Even the mean field VI can sometimes get very close (in the sense of able to get arbitrary accuracy with importance sampling correction)

The diagnostic will tell the approximate convergence rate with increasing number of draws if the approximation is used as an importance sampling proposal distribution. We can estimate Monte Carlo error and how many more draws we need for the desired accuracy. Monte Carlo error estimates are described in “Pareto smoothed importance sampling” arXiv preprint arXiv:1507.02646. and they have been used in loo package since version 2.0

The cases where we would like to use Laplace approximation, we would expect to get similar error in less time.
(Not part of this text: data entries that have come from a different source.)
-- ==== Sys2Proof/Machine/Beds.lean ====
section
/-!
DEFINITION. Beds: loss of routers and stations, rails, clocks, wakes and self-tests, heat, the power limit (R17, R128, R240, R295-R309,
R315-R320).
-/
namespace Sys2Proof.Machine

/-! ## Losses (R17, R128, R240, R324) -/

/-- A host station leaves service: its port has no link, and the partitions it owns end. -/
def State.loseHs (s : State) (h : Nat) : State :=
  if (s.port h).lost then s
  else
    let mine := (List.range 64).filter fun p => s.owns h p
    let s1 := (s.event 0x0306 (0x0180 + h) noPart h).routeLostAt (attachSite (48 + h)) mine
    let s2 := s1.portReset h
    s2.setPort h { s2.port h with lost := true }

/-- A border station leaves service (R17). -/
def State.loseStation (s : State) (st : Nat) : State :=
  if st < 40 then s.loseMs st else if st < 48 then s.loseFs (st - 40) else s.loseHs (st - 48)

/-- A router goes: what is inside it is lost with it. -/
def State.dropRouter (s : State) (site : Nat) (failed : Bool) : State :=
  let r := s.router site
  if r.dead then s.setRouter site { r with failed := r.failed || failed }
  else
    let s1 := s.setRouter site { r with dead := true, failed := r.failed || failed }
    { s1 with net := s1.net.filter fun t => match t.loc with
      | .router n => n != site
      | .redSlot n _ _ => n != site
      | _ => true }

def State.dropRouters (s : State) (failed : Bool) : List Nat → State
  | [] => s
  | n :: ns => (s.dropRouter n failed).dropRouters failed ns

/-- ROUTE_LOST for every partition of a list with its site. -/
def State.routesLost (s : State) : List (Nat × Nat) → State
  | [] => s
  | w :: ws => (s.routeLostAt w.2 [w.1]).routesLost ws

def State.loseStationsAt (s : State) : List Nat → State
  | [] => s
  | n :: ns => (match stationAt n with
    | some st => s.loseStation st
    | none => s).loseStationsAt ns

/-- A station in service. -/
def State.stationUp (s : State) (st : Nat) : Bool :=
  if st < 40 then (s.mem st).state != 2 else if st < 48 then (s.flash (st - 40)).state != 2 else !(s.port (st - 48)).lost

/-- Partitions that the loss of a station concerns (R227, R324). -/
def State.stationUsers (s : State) (st : Nat) : List Nat :=
  (List.range 64).filter fun p =>
    if st < 40 then (s.part p).usesStation st
    else if st < 48 then (s.part p).regions.any fun r => r.2.valid && r.2.kind == 2
    else s.owns (st - 48) p

/-- Partitions told of a loss by the stations in service that it takes with it. -/
def State.stationsTell (s : State) (sites : List Nat) : List Nat :=
  ((sites.filterMap stationAt).filter s.stationUp).flatMap s.stationUsers
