/-- PERIODIC_CHECK, ENTROPY_TEST_FAIL, KEY_STORE_BANK_FAIL, MGC_FAIL, ATTACH_ROUTER_FAIL, NAND_CHANNEL_FAIL (R17, R61, R90, R267, R270,
R317, R318, R321, R322, R325). That a station already out counts as a second failed NAND channel is the model's choice (log entry 51), and
so are the PARAM of a check's event (log entry 43) and that a switching controller cannot be outvoted (log entry 86). -/
def Obligations.ChecksAndLossesTakeUnitsOutOfService : Prop :=
  ∀ (s : State), let m := s.mgs
    let up := fun (n : Nat) => min 0xFFFFFFFF (n + 1)
    (∀ n, n < 1200 → let a := s.arr n
      (s.nextCheck n = true ↔ s.idleArr n = true ∧ (a.failedOnce = true ∨ ∀ o, o < 1200 → s.idleArr o = true →
        s.bedOfArr o = s.bedOfArr n → (s.arr o).failedOnce = false ∧ a.lastCheck ≤ (s.arr o).lastCheck))
      ∧ (∀ sk l, s.nextCheck n = false ∨ s.acceptsMarked n sk = false → exec (.periodicCheck n sk l) s = .next s)
      ∧ (∀ sk, s.nextCheck n = true → s.acceptsMarked n sk = true →
        let fresh := { a with mappedOut := a.mappedOut ++ a.mapNext, mapNext := [], lastCheck := m.tick }
        let zeroised := fun (t : State) => ∀ k, t.core k = if keyArr k = n then Core.reset else s.core k
        Yields (exec (.periodicCheck n sk []) s) (fun t =>
          t.arr n = { fresh with failedOnce := false } ∧ (∀ o, o ≠ n → t.arr o = s.arr o) ∧ zeroised t
          ∧ t.tally = { s.tally with checkRuns := up s.tally.checkRuns, checkFails := t.tally.checkFails } ∧ SMap.look 3 t.mgs.testResult 9 = 0
          ∧ t = { s with cores := t.cores, arrays := t.arrays, tally := t.tally, mgs := t.mgs })
        ∧ (∀ c fmt pat, c < 576 → let f := 25 * (c / 24) + fresh.column (c % 24) (c / 24)
          let r := exec (.periodicCheck n sk [⟨c, fmt, pat⟩]) s
          (a.failedOnce = false → m.softEntries < 65535 → (∀ o ∈ fresh.mappedOut, o / 25 ≠ c / 24) → Yields r fun t =>
              t.arr n = { fresh with failedOnce := true, mapNext := [f] } ∧ zeroised t
              ∧ t.gel = (s.event 0x0201 (0x0200 + n) 0xFFFF (n + 2 ^ 16 * f + 2 ^ 32 * fmt + 2 ^ 40 * pat)).gel
              ∧ t.mgs.softEntries = m.softEntries + 1 ∧ t.mgs.deadSites = m.deadSites ∧ t.tally.checkFails = up s.tally.checkFails)
          ∧ (a.failedOnce = true → Yields r fun t => s.siteOf n ∈ t.mgs.deadSites ∧ t.tally.checkFails = up s.tally.checkFails))))
    ∧ (∀ k, k < 3 → let counted := fun (n : Mgs) =>
        ({ s with mgs := n, tally := { s.tally with entropyFails := up s.tally.entropyFails } } : State).event 0x0502 0x01FF 0xFFFF k
      (k ∈ m.entropy → exec (.entropyTestFail k false) s = .next (counted { m with
          entropy := (m.entropy.filter fun j => j != k) ++ m.spareSource.toList, spareSource := none }))
      ∧ (k ∉ m.entropy → m.spareSource = some k → exec (.entropyTestFail k false) s = .next (counted { m with spareSource := none }))
      ∧ (k ∉ m.entropy → m.spareSource ≠ some k → exec (.entropyTestFail k false) s = .next s)
      ∧ (k ∈ m.entropy ∨ m.spareSource = some k ∨ m.phase = .off → exec (.entropyTestFail k true) s = .next s)
      ∧ (k ∉ m.entropy → m.spareSource ≠ some k → m.phase ≠ .off → Yields (exec (.entropyTestFail k true) s) fun t =>
          (m.entropy.length < 2 → t = { s with mgs := { m with entropy := t.mgs.entropy } }
            ∧ ∀ j, j ∈ t.mgs.entropy ↔ j = k ∨ j ∈ m.entropy)
          ∧ (2 ≤ m.entropy.length → t = { s with mgs := { m with spareSource := some k } })))
    ∧ (∀ k, k < 2 → let left := m.banks.filter fun j => j != k
      (k ∉ m.banks → exec (.keyStoreBankFail k) s = .next s)
      ∧ (k ∈ m.banks → left ≠ [] → exec (.keyStoreBankFail k) s =
          .next ({ s with mgs := { m with banks := left } }.event 0x0502 0x01FF 0xFFFF (3 + k)))
      ∧ (k ∈ m.banks → left = [] → Yields (exec (.keyStoreBankFail k) s) fun t => t.mgs.banks = [] ∧ (∀ p, (t.part p).prk = [])
          ∧ ∀ p, p < 64 → (s.part p).state.live = true →
            (t.part p).state = if (s.part p).conf = true then .binding else (s.part p).state))
    ∧ (∀ k, k < 3 → let left := m.mgcs.filter fun j => j != k
      let votes := k ∈ m.mgcs ∧ s.switching 0 k = false
      (¬votes → exec (.mgcFail k) s = .next s)
      ∧ (votes → left ≠ [] ∨ m.phase = .off → exec (.mgcFail k) s = .next (({ s with
          mgs := { m with mgcs := left }
          fw := { s.fw with pending := s.fw.pending.filter fun e => e != (0, k) } } : State).event 0x0501 0x01FF 0xFFFF k))
      ∧ (votes → left = [] → m.phase ≠ .off → Yields (exec (.mgcFail k) s) fun t =>
          t.mgs.phase = .held ∧ t.mgs.mgcs = [] ∧ t.net = []
          ∧ (∀ k, t.core k = Core.reset)))
    ∧ (∀ st, st < 80 → let site := attachSite st
      s.railsUp = true → (s.router site).failed = false → (s.router site).dead = false →
      Yields (exec (.attachRouterFail site) s) fun t =>
        (t.router site).dead = true ∧ (t.router site).failed = true ∧ site ∈ t.mgs.deadSites
        ∧ (st < 40 → (t.mem st).state = 2) ∧ (40 ≤ st → st < 48 → (t.flash (st - 40)).state = 2)
        ∧ (48 ≤ st → (t.port (st - 48)).lost = true))
    ∧ ∀ n c, n < 8 → c < 4 → let f := s.flash n
      let marked := (s.setFlash n { f with badChannels := f.badChannels ++ [c] }).event 0x0303 (0x0140 + n) 0xFFFF c
      (c ∈ f.badChannels → exec (.nandChannelFail n c) s = .next s)
      ∧ (c ∉ f.badChannels → (∀ o, o < 8 → o ≠ n → c ∉ (s.flash o).badChannels ∧ (s.flash o).state ≠ 2) →
          exec (.nandChannelFail n c) s = .next marked)
      ∧ (∀ o, c ∉ f.badChannels → o < 8 → o ≠ n → c ∈ (s.flash o).badChannels ∨ (s.flash o).state = 2 →
          Yields (exec (.nandChannelFail n c) s) fun t =>
            (t.flash n).state = 2 ∧ (t.flash n).badChannels = f.badChannels ++ [c] ∧ ∀ o, o ≠ n → t.flash o = s.flash o)
end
Of course this will hold only for the certain set of models, which just happens to be very popular.

In those cases where mean field it is accurate enough, we can get the covariance using importance sampling. Tamara’s method would be great help in cases where importance sampling with mean field proposal fails. And after using Tamara’s method we would check the improved approximation again with importance sampling diagnostic.
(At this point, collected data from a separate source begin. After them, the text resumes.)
-- ==== Sys2Proof/Laws/Maps.lean ====
section
/-!
SUPPORT. What reading a sparse table gives after each operation on it, and that every operation keeps the canonical form (log
entries 8, 9).
-/
namespace Sys2Proof

variable {α : Type}

/-! ## Reading after an operation -/

@[simp] theorem SMap.look_nil (d : α) (i : Nat) : SMap.look d [] i = d := rfl

theorem SMap.look_cons (d : α) (k : Nat) (v : α) (m : SMap α) (i : Nat) :
    SMap.look d ((k, v) :: m) i = if i = k then v else SMap.look d m i := rfl

theorem SMap.look_ins (d : α) (m : SMap α) (i j : Nat) (v : α) :
    SMap.look d (SMap.ins i v m) j = if j = i then v else SMap.look d m j := by
  induction m with
  | nil => rfl
  | cons e m ih =>
    obtain ⟨k, w⟩ := e
    simp only [SMap.ins]
    split
    · rfl
    · split
      · next h =>
        subst h
        simp only [SMap.look_cons]
        split <;> rfl
      · simp only [SMap.look_cons, ih]
        split <;> split <;> simp_all

theorem SMap.look_del (d : α) (m : SMap α) (i j : Nat) :
    SMap.look d (SMap.del i m) j = if j = i then d else SMap.look d m j := by
  induction m with
  | nil => simp [SMap.del]
  | cons e m ih =>
    obtain ⟨k, w⟩ := e
    simp only [SMap.del]
    split
    · next h =>
      subst h
      rw [ih, SMap.look_cons]
      split <;> rfl
    · simp only [SMap.look_cons, ih]
      split <;> split <;> simp_all

/-- Reading after one write. -/
theorem SMap.look_put [DecidableEq α] (d : α) (m : SMap α) (i j : Nat) (v : α) :
    SMap.look d (SMap.put d m i v) j = if j = i then v else SMap.look d m j := by
  unfold SMap.put
  split
  · next h => subst h; exact SMap.look_del v m i j
  · exact SMap.look_ins d m i j v

@[simp] theorem SMap.look_put_same [DecidableEq α] (d : α) (m : SMap α) (i : Nat) (v : α) :
    SMap.look d (SMap.put d m i v) i = v := by
  rw [SMap.look_put, if_pos rfl]

theorem SMap.look_put_other [DecidableEq α] (d : α) (m : SMap α) {i j : Nat} (v : α) (h : j ≠ i) :
    SMap.look d (SMap.put d m i v) j = SMap.look d m j := by
  rw [SMap.look_put, if_neg h]

/-- A run of writes leaves the keys outside it. -/
theorem SMap.look_putAll_other [DecidableEq α] (d : α) (m : SMap α) (i j : Nat) (vs : List α)
    (h : j < i ∨ i + vs.length ≤ j) : SMap.look d (SMap.putAll d m i vs) j = SMap.look d m j := by
  induction vs generalizing m i with
  | nil => rfl
  | cons v vs ih =>
    simp only [List.length_cons] at h
    rw [SMap.putAll, ih _ _ (by omega), SMap.look_put_other _ _ _ (by omega)]

/-- A run of writes gives its own keys its values. -/
theorem SMap.look_putAll_in [DecidableEq α] (d : α) (m : SMap α) (i k : Nat) (vs : List α) (h : k < vs.length) :
    SMap.look d (SMap.putAll d m i vs) (i + k) = nth d vs k := by
  induction vs generalizing m i k with
  | nil => simp at h
  | cons v vs ih =>
    rw [SMap.putAll]
    cases k with
    | zero => rw [SMap.look_putAll_other _ _ _ _ _ (by omega)]; simp [nth]
    | succ k =>
      have e : i + (k + 1) = i + 1 + k := by omega
      rw [e, ih _ _ _ (by simpa using h)]
      rfl

/-- Keys that a filter on keys keeps read as before, the others as the default. -/
theorem SMap.look_filter (d : α) (m : SMap α) (p : Nat → Bool) (i : Nat) :
    SMap.look d (m.filter fun e => p e.1) i = if p i then SMap.look d m i else d := by
  induction m with
  | nil => simp
  | cons e m ih =>
    obtain ⟨k, w⟩ := e
    simp only [List.filter_cons]
    by_cases hk : p k = true
    · rw [if_pos hk, SMap.look_cons, SMap.look_cons, ih]
      by_cases hi : i = k
      · simp [hi, hk]
      · simp [hi]
    · rw [if_neg hk, ih, SMap.look_cons]
      by_cases hi : i = k
      · simp [hi, hk]
      · simp [hi]

theorem SMap.look_clear (d : α) (m : SMap α) (i n j : Nat) :
    SMap.look d (SMap.clear m i n) j = if i ≤ j ∧ j < i + n then d else SMap.look d m j := by
  unfold SMap.clear
  rw [SMap.look_filter d m (fun k => decide (k < i) || decide (i + n ≤ k))]
  by_cases h : i ≤ j ∧ j < i + n
  · rw [if_pos h, if_neg]
    simp
    omega
  · rw [if_neg h, if_pos]
    simp
    omega

@[simp] theorem SMap.span_length (d : α) (m : SMap α) (i n : Nat) : (SMap.span d m i n).length = n := by
  simp [SMap.span]

theorem SMap.del_eq_filter (m : SMap α) (i : Nat) : SMap.del i m = m.filter fun e => decide (e.1 ≠ i) := by
  induction m with
  | nil => rfl
  | cons e m ih =>
    obtain ⟨k, w⟩ := e
    simp only [SMap.del, List.filter_cons, ih]
    by_cases h : i = k
    · simp [h]
    · simp [h, Ne.symm h]

/-! ## The canonical form (log entry 9) -/

section canonical
variable [DecidableEq α] (d : α)

@[simp] theorem SMap.wf_nil : SMap.wf d [] = true := rfl

theorem SMap.wfFrom_mono {m : SMap α} {a b : Nat} (h : SMap.wfFrom d b m = true) (hab : a ≤ b) :
    SMap.wfFrom d a m = true := by
  cases m with
  | nil => rfl
  | cons e m =>
    obtain ⟨k, w⟩ := e
    simp only [SMap.wfFrom, Bool.and_eq_true, decide_eq_true_eq] at h ⊢
    exact ⟨⟨by omega, h.1.2⟩, h.2⟩

/-- A key below the bound reads as the default. -/
theorem SMap.look_below {m : SMap α} {lo i : Nat} (h : SMap.wfFrom d lo m = true) (hi : i < lo) :
    SMap.look d m i = d := by
  induction m generalizing lo with
  | nil => rfl
  | cons e m ih =>
    obtain ⟨k, w⟩ := e
    simp only [SMap.wfFrom, Bool.and_eq_true, decide_eq_true_eq] at h
    rw [SMap.look_cons, if_neg (by omega)]
    exact ih h.2 (by omega)

theorem SMap.wfFrom_ins {m : SMap α} {lo i : Nat} {v : α} (h : SMap.wfFrom d lo m = true) (hv : v ≠ d) (hi : lo ≤ i) :
    SMap.wfFrom d lo (SMap.ins i v m) = true := by
  induction m generalizing lo with
  | nil => simp [SMap.ins, SMap.wfFrom, hv, hi]
  | cons e m ih =>
    obtain ⟨k, w⟩ := e
    simp only [SMap.wfFrom, Bool.and_eq_true, decide_eq_true_eq] at h
    simp only [SMap.ins]
    split
    · simp only [SMap.wfFrom, Bool.and_eq_true, decide_eq_true_eq]
      exact ⟨⟨hi, hv⟩, ⟨by omega, h.1.2⟩, h.2⟩
    · split
      · next e => subst e; simp only [SMap.wfFrom, Bool.and_eq_true, decide_eq_true_eq]; exact ⟨⟨hi, hv⟩, h.2⟩
      · simp only [SMap.wfFrom, Bool.and_eq_true, decide_eq_true_eq]
        exact ⟨h.1, ih h.2 (by omega)⟩

theorem SMap.wfFrom_filter {m : SMap α} {lo : Nat} (p : Nat × α → Bool) (h : SMap.wfFrom d lo m = true) :
    SMap.wfFrom d lo (m.filter p) = true := by
  induction m generalizing lo with
  | nil => rfl
  | cons e m ih =>
    obtain ⟨k, w⟩ := e
    simp only [SMap.wfFrom, Bool.and_eq_true, decide_eq_true_eq] at h
    rw [List.filter_cons]
    split
    · simp only [SMap.wfFrom, Bool.and_eq_true, decide_eq_true_eq]
      exact ⟨h.1, ih h.2⟩
    · exact SMap.wfFrom_mono d (ih h.2) (by omega)

theorem SMap.wfFrom_put {m : SMap α} {lo i : Nat} {v : α} (h : SMap.wfFrom d lo m = true) (hi : lo ≤ i) :
    SMap.wfFrom d lo (SMap.put d m i v) = true := by
  unfold SMap.put
  split
  · rw [SMap.del_eq_filter]; exact SMap.wfFrom_filter d _ h
  · next hv => exact SMap.wfFrom_ins d h hv hi

theorem SMap.wf_put {m : SMap α} (i : Nat) (v : α) (h : SMap.wf d m = true) : SMap.wf d (SMap.put d m i v) = true :=
  SMap.wfFrom_put d h (Nat.zero_le i)

theorem SMap.wf_putAll {m : SMap α} (i : Nat) (vs : List α) (h : SMap.wf d m = true) :
    SMap.wf d (SMap.putAll d m i vs) = true := by
  induction vs generalizing m i with
  | nil => exact h
  | cons v vs ih => exact ih _ (SMap.wf_put d i v h)

theorem SMap.wf_filter {m : SMap α} (p : Nat × α → Bool) (h : SMap.wf d m = true) : SMap.wf d (m.filter p) = true :=
  SMap.wfFrom_filter d p h

theorem SMap.wf_clear {m : SMap α} (i n : Nat) (h : SMap.wf d m = true) : SMap.wf d (SMap.clear m i n) = true :=
  SMap.wf_filter d _ h

theorem SMap.wfFrom_mapV {m : SMap α} {lo : Nat} (f : Nat → α → α) (h : SMap.wfFrom d lo m = true) :
    SMap.wfFrom d lo (SMap.mapV d f m) = true := by
  induction m generalizing lo with
  | nil => rfl
  | cons e m ih =>
    obtain ⟨k, w⟩ := e
    simp only [SMap.wfFrom, Bool.and_eq_true, decide_eq_true_eq] at h
    exact SMap.wfFrom_put d (SMap.wfFrom_mono d (ih h.2) (by omega)) h.1.1

theorem SMap.wf_mapV {m : SMap α} (f : Nat → α → α) (h : SMap.wf d m = true) : SMap.wf d (SMap.mapV d f m) = true :=
  SMap.wfFrom_mapV d f h

/-- Changing every value with a function that keeps the default. -/
theorem SMap.look_mapV (f : Nat → α → α) (hf : ∀ i, f i d = d) (m : SMap α) (i : Nat) :
    SMap.look d (SMap.mapV d f m) i = f i (SMap.look d m i) := by
  induction m with
  | nil => exact (hf i).symm
  | cons e m ih =>
    obtain ⟨k, w⟩ := e
    rw [SMap.mapV, SMap.look_put, SMap.look_cons, ih]
    split
    · next e => rw [e]
    · rfl

/-- Every listed entry of a canonical table is no default, and reading its key gives it. -/
theorem SMap.look_mem {m : SMap α} {k : Nat} {v : α} (h : SMap.wf d m = true) (hm : (k, v) ∈ m) :
    SMap.look d m k = v := by
  suffices ∀ lo, SMap.wfFrom d lo m = true → lo ≤ k ∧ SMap.look d m k = v from (this 0 h).2
  clear h
  induction m with
  | nil => simp at hm
  | cons e m ih =>
    intro lo h
    obtain ⟨k', w⟩ := e
    simp only [SMap.wfFrom, Bool.and_eq_true, decide_eq_true_eq] at h
    rcases List.mem_cons.mp hm with hm | hm
    · cases hm
      exact ⟨h.1.1, by rw [SMap.look_cons, if_pos rfl]⟩
    · have := ih hm _ h.2
      refine ⟨by omega, ?_⟩
      rw [SMap.look_cons, if_neg (by omega)]
      exact this.2

end canonical

/-- A write, and a run of writes, keep a memory's canonical form. -/
theorem Memory.wf_put {m : SMap Byte} (i : Nat) (v : Byte) (h : Memory.wf m = true) : Memory.wf (SMap.put 0 m i v) = true :=
  SMap.wf_put 0 i v h

theorem Memory.wf_putAll {m : SMap Byte} (i : Nat) (vs : List Byte) (h : Memory.wf m = true) :
    Memory.wf (SMap.putAll 0 m i vs) = true :=
  SMap.wf_putAll 0 i vs h

theorem Memory.wf_clear {m : SMap Byte} (i n : Nat) (h : Memory.wf m = true) : Memory.wf (SMap.clear m i n) = true :=
  SMap.wf_clear 0 i n h

end Sys2Proof
end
I know they are using it for that kind of models where they know that the posterior is simple and there is a lot of data. I can ask more, but I expect the answer to be vague as they are people working in companies.
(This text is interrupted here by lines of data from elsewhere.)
-- ==== Sys2Proof/Laws/KeepsCore.lean ====
section
/-!
SUPPORT. `_kept` lemmas (Laws/Keeps) of the operations on cores: slots, channels, the mesh and the trellis.
-/
namespace Sys2Proof.Machine

theorem State.setPart_kept {s0 : State} (s : State) (n : Nat) (p : Part) (h0 : s0.Kept s) :
    s0.Kept (State.setPart s n p) := by
  unfold State.setPart
  try dsimp only
  repeat' first
    | with_reducible assumption
    | fail_if_no_progress (with_reducible refine State.Kept.mk ?_ rfl rfl ?_ ?_ ?_ ?_ ?_ ?_ ?_ ?_ ?_ <;>
        first | with_reducible exact id | (with_reducible exact fun k => SMap.wf_put _ _ _ k)
              | (with_reducible exact fun k => SMap.wf_filter _ _ k) | (with_reducible exact fun k => SMap.wf_mapV _ _ k)
              | (with_reducible exact fun _ => SMap.wf_nil _) | skip)

theorem mapRouters_kept {s0 : State} (s : State) (f : Router → Router) (h0 : s0.Kept s) :
    s0.Kept (mapRouters s f) := by
  unfold mapRouters
  try dsimp only
  repeat' first
    | with_reducible assumption
    | fail_if_no_progress (with_reducible refine State.Kept.mk ?_ rfl rfl ?_ ?_ ?_ ?_ ?_ ?_ ?_ ?_ ?_ <;>
        first | with_reducible exact id | (with_reducible exact fun k => SMap.wf_put _ _ _ k)
              | (with_reducible exact fun k => SMap.wf_filter _ _ k) | (with_reducible exact fun k => SMap.wf_mapV _ _ k)
              | (with_reducible exact fun _ => SMap.wf_nil _) | skip)

theorem State.setPort_kept {s0 : State} (s : State) (n : Nat) (p : Port) (h0 : s0.Kept s) :
    s0.Kept (State.setPort s n p) := by
  unfold State.setPort
  try dsimp only
  repeat' first
    | with_reducible assumption
    | fail_if_no_progress (with_reducible refine State.Kept.mk ?_ rfl rfl ?_ ?_ ?_ ?_ ?_ ?_ ?_ ?_ ?_ <;>
        first | with_reducible exact id | (with_reducible exact fun k => SMap.wf_put _ _ _ k)
              | (with_reducible exact fun k => SMap.wf_filter _ _ k) | (with_reducible exact fun k => SMap.wf_mapV _ _ k)
              | (with_reducible exact fun _ => SMap.wf_nil _) | skip)

theorem mapPorts_kept {s0 : State} (s : State) (f : Port → Port) (h0 : s0.Kept s) :
    s0.Kept (mapPorts s f) := by
  unfold mapPorts
  try dsimp only
  repeat' first
    | with_reducible assumption
    | fail_if_no_progress (with_reducible refine State.Kept.mk ?_ rfl rfl ?_ ?_ ?_ ?_ ?_ ?_ ?_ ?_ ?_ <;>
        first | with_reducible exact id | (with_reducible exact fun k => SMap.wf_put _ _ _ k)
              | (with_reducible exact fun k => SMap.wf_filter _ _ k) | (with_reducible exact fun k => SMap.wf_mapV _ _ k)
              | (with_reducible exact fun _ => SMap.wf_nil _) | skip)

theorem mapCores_kept {s0 : State} (s : State) (sas : List Nat) (f : Core → Core) (h0 : s0.Kept s) :
    s0.Kept (mapCores s sas f) := by
  unfold mapCores
  try dsimp only
  repeat' first
    | with_reducible assumption
    | fail_if_no_progress (with_reducible refine State.Kept.mk ?_ rfl rfl ?_ ?_ ?_ ?_ ?_ ?_ ?_ ?_ ?_ <;>
        first | with_reducible exact id | (with_reducible exact fun k => SMap.wf_put _ _ _ k)
              | (with_reducible exact fun k => SMap.wf_filter _ _ k) | (with_reducible exact fun k => SMap.wf_mapV _ _ k)
              | (with_reducible exact fun _ => SMap.wf_nil _) | skip)
    | with_reducible refine State.Kept.ite ?_ ?_
    | split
Thanks—that clarifies a lot.

OK. That’s the part I still don’t understand properly.

That would presumably be when there’s not a lot of posterior correlation. Otherwise, in high dimensions, the draws to importance weight won’t be close enough.

That’s fantastic. And also thanks for explaining it in terms I can understand.

That’s neat, too. Could we also use dense ADVI (I think it’s called full rank or something in the interface)?

What happens with things like varying curvature in the posterior?

And thanks so much again for taking the time to lay down simple explanations of all this. It’s really helpful.


The nested Laplace part is the most complex in INLA, and it includes several shortcuts and approximations to get a significant speed-up but maintaining a good accuracy compared to basic Tierney-Kadane-Laplace approximation. One thing is that it is practical only for improving 1D and 2D marginals. Other thing is that in many cases it is not needed.

It seems dense / full rank ADVI is much more difficult to get to converge (also noted by Giordano, Broderick, Jordan), and no-one seems to know why. Understanding of VI algorithms is still far from understanding of Laplace and MCMC.

Any Gaussian approximation will fail at least when the number of dimensions increase.

No problem. I’m happy if my explanations are helpful.


Yet, variational inference is the most popular thing out there because it can be thrown at big problems with neural network models. This suggests we should think about methods for approximately validating and fixing VI.